The Legislature had called for $1 billion in cuts from the California Department of Corrections and Rehabilitation. Lawmakers cited a growing budget for the department over the years despite having fewer prisoners. The budget agreement calls for a $750 million reduction.

“Thanks to hard work, tough decisions, and early actions, we’ve been able to shrink the shortfall, protect our progress, and maintain responsible reserves,” state Senate President Pro Tempore Mike McGuire said in a statement. “This balanced budget helps tackle some of our toughest challenges with resources to combat the homelessness crisis, investments in housing, and funding to fight wildfires and retail theft.”

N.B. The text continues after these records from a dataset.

/-- Ring agent and ports. -/
structure RingS where
  ports : Vector PortS 2 := Vector.replicate 2 {}
  queue : List RingFrame := []         -- oldest first
  seq : Nat := 0                       -- SEQ of the next own frame
  rateSet : Option (Nat × Nat) := none -- accepted RATE_SET: code and cc (R345)
  resetPend : Bool := false            -- a ring device reset waits for its reply (R361)
  resetGo : Bool := false              -- the EOF of that reply has left
  selvage : Bool := true               -- the selvage switches are closed (R347)
  crcAt : List Nat := []               -- cc of the rises of RING_CRC_ERR within one second, newest first (R363)
  event : Option RingEvent := none
  prbs : Vector PrbsChk 2 := Vector.replicate 2 .off
  pinj : Vector InjS 2 := Vector.replicate 2 {}
  preg : Vector PrbsReg 2 := Vector.replicate 2 {}
  rose : Nat := 0                      -- summary rises not yet sent (ROSE of the next EVENT, R362)
  roseTime : Nat := 0                  -- time of the first of them, TIME96
deriving DecidableEq, Repr

/-! ## Security (15_security.md) -/

/-- Life-cycle states (R452). -/
inductive LifeCycle where
  | manuf | provisioned | deployed | returned | scrapped
deriving DecidableEq, Repr

/-- Status of a firmware slot (R444), in the order of its codes. -/
inductive SlotSt where
  | empty | writing | valid | invalid | rollback | active | trial | failedTrial
deriving DecidableEq, Repr

/-- A firmware slot: its status and the bytes stored (R440, R444). -/
structure Slot where
  st : SlotSt := .empty
  image : List Byte := []
  writer : Option (Fin 18) := none     -- the requester whose download fills it
deriving DecidableEq, Repr

/-- One copy of the slot-state record in the flash (R441): the status of each slot, TRIAL among them, the preferred slot, the trial time
served; the CRC-32 it bears, none where the copy is erased or its write is not complete. -/
structure SlotRec where
  crc : Option Nat := none
  seq : Nat := 0
  st : Vector SlotSt 2 := Vector.replicate 2 .empty
  preferred : Fin 2 := 0
  served : Nat := 0
deriving DecidableEq, Repr

/-- The fuses that change or fail (R436, R437): three copies of LC, ID_KILL, MIN_SVN, KEY_REVOKE; `weak` names the MIN_SVN and
KEY_REVOKE bits whose read margin fails. -/
structure Otp where
  lc : Vector Nat 3 := Vector.replicate 3 0
  kill : Nat := 0
  minSvn : Nat := 0
  minSvnWeak : Nat := 0
  revoke : Nat := 0
  revokeWeak : Nat := 0
  seed : Nat := Config.fused 3 % (2 ^ 256 - 1) + 1  -- ID_SEED: programmed (log entry 4)
deriving DecidableEq, Repr

/-- Instructions of the test access port (Table 15-9). -/
inductive TapIr where
  | extest | idcode | sample | clamp | highz | token | access | scan | bypass
deriving DecidableEq, Repr

/-- The balls of the boundary register (R454, R533, Table 0-3): the low-speed digital ones, without OG0 to OG15. The order of their cells
in the register is the model's (DESIGN CHOICE, log entry 113). -/
inductive ScanBall where
  | twiScl | twiSda | qspiSck | qspiCsN | qspiIo0 | qspiIo1 | qspiIo2 | qspiIo3 | syncIn | syncOut | irqN | resetN | wake | refsel | twia1 | twia0
deriving DecidableEq, Repr

/-- The boundary register from its end at TDO. -/
def scanBalls : List ScanBall :=
  [.twiScl, .twiSda, .qspiSck, .qspiCsN, .qspiIo0, .qspiIo1, .qspiIo2, .qspiIo3, .syncIn, .syncOut, .irqN, .resetN, .wake, .refsel, .twia1, .twia0]

/-- The test access port: its 5-bit instruction register, the boundary register as last updated, what TDO shifted out last. After a reset
of the TAP the register holds IDCODE (IEEE 1149.1: PRESUMED, log entry 113). -/
structure TapS where
  ir : BitVec 5 := 1
  boundary : List Bool := List.replicate 16 false
  out : List Bool := []
deriving DecidableEq, Repr

/-- The key store (R450): the key-wrapping key, the private keys wrapped under it, the public keys. Empty where nothing is derived. -/
structure KeyStore where
  kwk : List Byte := []
  ed : List Byte := []                 -- the Ed25519 private key, wrapped
  ml : List Byte := []                 -- the ML-DSA-65 key-generation seed, wrapped
  pubEd : List Byte := []
  pubMl : List Byte := []
deriving DecidableEq, Repr

/-- Security block, firmware slots, TAP. -/
structure SecS where
  otp : Otp := {}
  lc : LifeCycle := .manuf             -- voted at POR, advanced by R453
  kill : Bool := false                 -- ID_KILL as voted
  minSvn : Nat := 0                    -- MIN_SVN as a number
  revoked : Nat := 0                   -- bit i: ROM key i revoked
  slots : Vector Slot 2 := Vector.replicate 2 {}
  preferred : Fin 2 := 0
  recs : Vector SlotRec 2 := Vector.replicate 2 {}  -- the slot-state record, written in turn (R441)
  recDue : Option (Fin 2) := none      -- the copy whose write is not complete
  keys : KeyStore := {}
  sram : List Host.Cell := []          -- the core's 1 MiB SRAM (R402): rising addresses; what is not listed is not known
  entry : Nat := 0                     -- the SRAM address at which the core was started (R442)
  fallback : Option (Fin 2) := none    -- of the trial that runs
  served : Nat := 0                    -- seconds of trial served, as recorded last
  servedAt : Nat := 0                  -- cc from which the count goes on while the core serves
  running : Option (Fin 2) := none     -- the slot whose skein runs; none: not booted, or recovery
  privLoad : Nat := 0                  -- memory protection (R449): SRAM address at which privileged CODE starts
  privLen : Nat := 0                   -- and its bytes; code outside is unprivileged
  recovery : Bool := false             -- the ROM serves (R443)
  fwNew : Bool := false                -- FW_ACTIVATED is owed at the next CORE_READY
  cert : List Byte := []               -- ID_CERT
  challenge : Nat := 0                 -- the number of the free value that SEC_CHALLENGE holds
  refusals : Nat := 0                  -- refusals with results 2 to 9 since POR
  lastRefusal : Option Nat := none     -- cc of the latest of them
  grants : Vector Nat 18 := Vector.replicate 18 0  -- DURATION of each Vendor grant
  grantAt : Vector Nat 18 := Vector.replicate 18 0
  dbgDur : Nat := 0                    -- DURATION of the debug session
  dbgAt : Nat := 0                     -- cc at which it opened
  halted : Bool := false               -- the core is halted through the debug port
  nonce : Option (List Byte) := none   -- an attestation report is being built
  tap : TapS := {}
deriving DecidableEq, Repr

/-! ## Self-test and repair (17_self_test.md) -/

/-- What a self-test tests (Table 17-1). -/
inductive BistTarget where
  | lane (n : Fin 16)
  | pg (k : Fin 4)
  | engine
  | sram
  | keyStore
  | bank (b : Fin 8)
  | otp
  | rom
deriving DecidableEq, Repr

/-- A mapped row of a repairable memory (R507): the memory in the order of `REPAIR_STATE`, the row, fused or soft. -/
structure RepairMap where
  mem : Nat
  row : Nat
  fused : Bool
deriving DecidableEq, Repr

/-- Self-test. -/
structure BistS where
  running : Option BistTarget := none
  startCc : Nat := 0                   -- cc of its first operation
  failing : Option (BistTarget × List Nat) := none  -- failing rows that wait for repair (R507)
  maps : List RepairMap := []
deriving DecidableEq, Repr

The agreement calls for $115.3 billion in funding, with $82.6 billion of that from the general fund, for pre-kindergarten through 12th grade schools and community colleges — the minimum under Proposition 98, a constitutional amendment that requires an annual minimum funding level.

The budget agreement also keeps funding for expanding health care to all income-eligible state residents, regardless of their immigration status.

“The Assembly fought hard to protect the public services that matter most to Californians, and we are delivering a budget that prioritizes affordability and long-term stability,” Assembly Speaker Robert Rivas said in a statement. “We secured crucial investments to lower housing costs and keep people in their homes, and to sustain essential programs that help vulnerable families thrive.”

The Legislature had already met a June 15 deadline to pass a budget. However, it still needed to work with Newsom on an agreement for a final budget, which was achieved Saturday. Budget hearings in both legislative chambers are scheduled for this week.